Cairan putih susu itu muncul di ujung kehidupannya. Cairan berlendir yang mengingatkan aku pada sebuah janji terucap dulu itu.
"Setelah ini, aku akan menikahimu, secepat yang aku bisa". Perkataan itu selalu terngiang di otakku.
"Apakah dia tidak berpikir untuk kenikmatan ini? Apakah dia tidak ingin membayar untuk kesuksesanku menjadikannya lelaki sejati? Lalu, apakah yang harus aku jawab?" Kemudian aku hanya diam.
Tertegun menyaksikan peluh yang bertabur di antara wajah dan seluruh tubuhnya. Dia selalu menikmati ini. Detik demi detik dirasakannya penuh cinta tanpa setetes kebencian. Aku tidak pernah mengerti.
Sudah berulang kali, ya. Aku tidak pernah mengerti dan tetap tak bisa merasakan fantasinya. Jutaan bayangan yang menghiasi langit, ribuan lampu bergemerlapan, jeritan buas dari para pelayan, dan raungan takut ataupun kenikmatan dari para pelanggan. Semua itu kudengar dalam satu tarikan nafas. Entah bagaimana cara dia melakukannya. Jelas aku tidak pernah mengerti.
Cairan itu kembali keluar. Dia seolah tidak ingin lagi berada di dalam kehampaan sang empunya. Ataukah, dia kesepian?
Nafasnya terengah, hampir terputus, dan tidak terdengar. Tubuhnya lunglai tidak lagi berdaya. Aku melihat ada raut ketakutan di sudut matanya. Namun, dia pandai menutupi keadaan. Pancaran senyum selalu dibuangnya melalui celah tipis bibir indah itu.
Tidak lama, aku mencari kehidupanku sendiri. Kehidupan yang baru beberapa hari ini kutemukan di tumpukan nyawanya.
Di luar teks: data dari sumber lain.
-- ==== Sys2Proof/Machine/Bringup.lean ====
section
/-! DEFINITION. Bring-up, sleep and removal (chapter 19): RST_N and standby power, the hub ROM and the start of the
firmware, the steps of R442, restarts of Marigold, power states and their transitions, removal and admission. -/

namespace Sys2Proof.Machine

/-! ### RST_N and standby power (R434, R441, R453, R466, R468) -/

/-- A rail after RST_N: Marigold commands none, and their bus addresses are stored. The board disables VCORE at once, and the
others when VCORE has fallen (R466). -/
def Rail.afterReset (vcore : Bool) (r : Rail) : Rail :=
  { addr := r.addr, target := r.target, high := r.high, enabled := r.enabled && !vcore, falling := r.falling || (r.enabled && vcore) }

/-- The hub die when RST_N has taken effect: only the MRAM remains (R441), with the sequence number and the operating time
that run on while standby is up (R434), the test access port (R475), and what the board drives. -/
def Hub.afterReset (h : Hub) : Hub where
  time := { HubTime.init with period := h.time.period, root := h.time.root }
  power := { Power.init with
    cap := h.power.cap, rails := h.power.rails.mapFinIdx (fun i r _ => r.afterReset (decide (i < 8)))
    goal := if h.power.rails.toList.any (fun r => r.alive || r.high) then .board 0 false else .hold }
  sens := .init
  board := { h.board with rstLow := true, pwrEn := false }
  bring := { BringUp.init with gate := h.bring.gate }
  fw := { Firmware.init with slotA := h.fw.slotA, slotB := h.fw.slotB, pref := h.fw.pref, trial := h.fw.trial, tries := h.fw.tries,
                             floor := h.fw.floor, bootTag := h.fw.bootTag, floorTag := h.fw.floorTag }
  dict := { Dict.init with plcaNode := h.dict.plcaNode, plcaCount := h.dict.plcaCount, base := h.dict.base, size := h.dict.size,
                           hostPort := h.dict.hostPort, bridge := h.dict.bridge, coolant := h.dict.coolant }
  sec := { Sec.init with tenants := h.sec.tenants, enrCtr := h.sec.enrCtr, opKeys := h.sec.opKeys, unlocks := h.sec.unlocks,
                         slotTag := h.sec.slotTag, ctrTag := h.sec.ctrTag, unlockTag := h.sec.unlockTag }
  rec_ := { Recorder.init with mirror := h.rec_.mirror, seq := h.rec_.seq, minSev := h.rec_.minSev, optime := h.rec_.optime,
                               stored := h.rec_.stored, optFrac := h.rec_.optFrac, pwr := h.rec_.pwr }
  tap := h.tap
  fault := 0
  setNow := 0
  repair := h.repair

/-- The module when RST_N has taken effect. The counters of free values run on, and the board takes the rails down (R466). -/
def State.afterReset (s : State) : State :=
  State.railDone { s with
    dies := Vector.ofFn (fun n => { Die.init n with draws := s.dies[n].draws })
    ports := .replicate 24 .init
    hub := s.hub.afterReset }

/-- RST_N_ASSERT: 5 µs or more reset the module, less than 2 µs do nothing; between the two the outcome is free. -/
def State.rstAssert (s : State) (lowNs : Nat) : State :=
  if s.hub.board.rstLow || !s.hub.board.standby || lowNs < 2000 then s
  else if 5000 ≤ lowNs then s.afterReset
  else if bit (Config.freeValue s.hubKey) 0 then s.drew.afterReset
  else s.drew

def execRstNAssert (lowNs : Nat) (s : State) : Out := .next (s.rstAssert lowNs)

/-- RST_N_RELEASE: the hub ROM may start; times are counted from here. A REFCLK lost while RST_N was low is recorded now, and the
module stays in Off until a write of 4 or 3 (R470). -/
def State.rstRelease (s : State) : State :=
  if s.hub.board.rstLow && s.hub.board.standby then
    s.modHub (fun h =>
      let h := { h with
        board := { h.board with rstLow := false }, bring := { h.bring with started := h.time.wall }, time := { h.time with frac := 0 } }
      if h.board.refclk then h
      else Hub.event { h with bring := { h.bring with offSeen := true } } 6 0x0E 0 470 0xFF [])
  else s

def execRstNRelease (s : State) : Out := .next s.rstRelease

/-- A mirror record whose write was cut: its two sequence numbers differ (R437, R453). Its last bytes hold what the slot held
before, where the engine is writing it. -/
def Record.tear (r : Record) (old : Option (BitVec 48)) : Record := { r with seqB := old.getD (r.seq + 1) }

/-- The mirror with the write of a slot cut. -/
def Recorder.tear (r : Recorder) (i : Nat) : List (Nat × Record) :=
  let old := match r.cutMirror with | some (k, b) => if k = i then some b else none | none => none
  r.mirror.map (fun x => if x.1 = i then (x.1, x.2.tear old) else x)

/-- STANDBY_POWER_LOSS: only the MRAM remains; a mirror write in progress is torn. -/
def State.standbyLoss (s : State) (torn : Option (Fin 1024)) : State :=
  if s.hub.board.standby then
    let mirror := match torn with | some i => s.hub.rec_.tear i.val | none => s.hub.rec_.mirror
    s.afterReset.modHub (fun h => { h with
      board := { h.board with standby := false }
      tap := .init
      rec_ := { h.rec_ with seq := 0, optime := 0, optFrac := 0, mirror := mirror } })
  else s

def execStandbyPowerLoss (tornMirror : Option (Fin 1024)) (s : State) : Out := .next (s.standbyLoss tornMirror)

/-- STANDBY_POWER_APPLY: the power-cycle count rises, the operating time resumes from its stored value, the recorder is
empty and the test access port is reset; the board holds RST_N low. -/
def State.standbyApply (s : State) : State :=
  if s.hub.board.standby then s
  else
    s.modHub (fun h => { h with
      board := { h.board with standby := true, rstLow := true }
      tap := .init
      rec_ := { h.rec_ with pwr := h.rec_.pwr + 1, optime := h.rec_.stored, optFrac := 0, seq := 0, slots := [], newest := 0 } })

def execStandbyPowerApply (s : State) : Out := .next s.standbyApply

/-! ### The hub ROM (R369 to R372, R400, R401) -/

/-- Product code, and the longest body of an image. -/
def productCode : Nat := 0xB8A0
def slotBody : Nat := 4190208

/-- Fields of an image's header block. -/
def fwSvn (m : Mem) : Nat := leNat (Cells.getN m 12 4)
def fwVer (m : Mem) : Nat := leNat (Cells.getN m 16 4)
def fwLen (m : Mem) : Nat := leNat (Cells.getN m 20 4)
def fwMeas (m : Mem) : Bytes := Cells.getN m 24 32

/-- The conditions of R370. -/
def slotOk (m : Mem) (floor : U32) : Bool :=
  leNat (Cells.getN m 0 4) = 0x46474D59 && leNat (Cells.getN m 4 4) = productCode && leNat (Cells.getN m 8 2) = 1
  && decide (fwLen m ≤ slotBody) && decide (floor.toNat ≤ fwSvn m)
  && Config.sha3 (Cells.getN m 4096 (fwLen m)) = fwMeas m
  && Config.dsaVerify Config.yilzonKey Config.firmwareContext (Cells.getN m 0 64) (Cells.getN m 64 2420)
Ku sulut sebatang dan ku hisap dalam-dalam. Aku merasa tenang sejenak. Tubuhku mendapatkan apa yang ia inginkan. Kekuatan.
Aku rindu pada jiwaku di depan pelukan sang Dewa. Dia selalu mengerti aku bukan seperti sang empunya ini. Dewa seolah yakin setiap kali hendak menggahiku. Dia tersenyum pantas sambil membawa sebongkah permata di hadapanku. Aku sudah pasti tersenyum. Dia selalu datang tidak terduga. Tidak pernah tertinggal pesananku, sebuah kehangatan berbalut kemesaraan.
Kali ini sama, dia memelukku dari belakang dengan kecupan di pipi kanan. Selalu kanan, seperti tidak ada tempat lain yang ingin dicobanya. Dia datang tidak dengan nafsu. Bukan pula hasrat. Tetapi kedamaian.... Maka, aku sebut dia Dewa. Sang pemilik jiwa.
Di luar, hujan belum selesai. Sang hujan masih ingin bercumbu dengan bumi. Dingin yang dirasakan penghuni bumi tidak berarti apapun bagi kemesraan mereka. Dia datang hanya beberapa hari sekali di luar musim hujan. Namun kini, dia datang hampir setiap hari. Dia gagah sekali mencumbu sang bumi.